#### [Task description]
Only a number is wanted here: the number of lines of the data that include "busy".

#### [The input]
● ● ● ●

/-- One unit, or a part of one, is written: a whole unit is replaced and is good again; a part is
merged, which an uncorrectable unit refuses (R128, R135). -/
def State.writeUnit (s : State) (a : Nat) (l : List Byte) (source : Byte) : State × Bool :=
  let u := unitOf a
  if l.length = unitSize a then
    let s1 := ((s.setCells a l).setBad u false).setFlips u []
    (if u < sliceBase then { s1 with lineKeys := tabSet (fun _ => 0) s1.lineKeys u (s.lineKeyNow u) } else s1, true)
  else if s.unitBad u then (s.reportUe u source, false)
  else if u < sliceBase then
    let s1 := (((s.fixUnit u).settle u).setCells a l).countRmw (lineStacks u).1
    ({ s1 with lineKeys := tabSet (fun _ => 0) s1.lineKeys u (s.lineKeyNow u) }, true)
  else ((s.fixUnit u).setCells a l, true)

/-- Units are written in order up to the first that fails. -/
def State.writeUnits (s : State) (a : Nat) (l : List Byte) (source : Byte) : List Nat → State × Bool
  | [] => (s, true)
  | u :: us =>
    let (x, p) := unitPart a l u
    match s.writeUnit x p source with
    | (s1, true) => State.writeUnits s1 a l source us
    | (s1, false) => (s1, false)

/-- A range is written; false where a part failed, the units before it being written. -/
def State.writeRange (s : State) (a : Nat) (l : List Byte) (source : Byte) : State × Bool :=
  let (s1, ok) := s.writeUnits a l source (unitsOf a l.length)
  (s1.markDirty a l.length, ok)

/-- Every byte stored in `[lo, hi)`, and what is recorded of it, is gone: slices are zeroed at bring-up
(R126), memory loses its contents with its power. -/
def State.clearRange (s : State) (lo hi : Nat) : State :=
  { s with mem := s.mem.filter (fun p => !decide (lo ≤ p.1 ∧ p.1 < hi)),
           bad := s.bad.filter (fun p => !decide (lo ≤ p.1 ∧ p.1 < hi)),
           upsets := s.upsets.filter (fun p => !decide (lo ≤ p.1 ∧ p.1 < hi)),
           lineKeys := s.lineKeys.filter (fun p => !decide (lo ≤ p.1 ∧ p.1 < hi)) }

/-! ### Reach (R138, R141, R146, R150) -/

/-- The memory die of a band answers: powered, out of self-refresh, and not in P3 (R131). -/
def State.mdOpen (s : State) (b : Nat) : Bool :=
  s.pwr.memory && !(s.md (b / 20)).selfRefresh && decide (s.pwr.mode ≠ 3)

/-- Partition `p` reaches the byte at `a` with its transfers. -/
def State.reachByte (s : State) (p a : Nat) : Bool :=
  match placeOf a with
  | .band b => decide ((s.band b).owner.toNat = p) && !(s.band b).busy && s.mdOpen b
  | .ext b => decide ((s.band b).owner.toNat = p) && !(s.band b).busy && (s.band b).protOff && s.mdOpen b
  | .slice t => decide (partOfTile t = p) && s.islandOn p
  | _ => false

/-- Every byte of a range is reached: no region is shorter than 4 MiB, so its ends and a byte in every
4 MiB tell. -/
def reachAll (f : Nat → Bool) (a n : Nat) : Bool :=
  decide (n = 0) || ((List.range (n / sliceSize + 1)).all (fun i => f (min (a + i * sliceSize) (a + n - 1)))
    && f (a + n - 1))

/-- Partition `p` reaches every byte of a range. -/
def State.reach (s : State) (p a n : Nat) : Bool := reachAll (s.reachByte p) a n

/-- BAR2 reaches the byte at `a` (R149, R150). -/
def State.bar2Byte (s : State) (a : Nat) : Bool :=
  match placeOf a with
  | .band b => decide ((s.band b).owner.toNat < 8) && s.gate.bar2Mask.getLsbD (s.band b).owner.toNat
      && !(s.band b).busy && s.mdOpen b
  | .ext b => decide ((s.band b).owner.toNat < 8) && s.gate.bar2Mask.getLsbD (s.band b).owner.toNat
      && (s.band b).protOff && !(s.band b).busy && s.mdOpen b
  | .slice t => s.gate.bar2Slices && s.gate.bar2Mask.getLsbD (partOfTile t) && s.islandOn (partOfTile t)
      && decide (s.pwr.mode ≠ 3)
  | _ => false

end Sys2Proof.Machine
end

● ● ● ●

#### [Task result]
4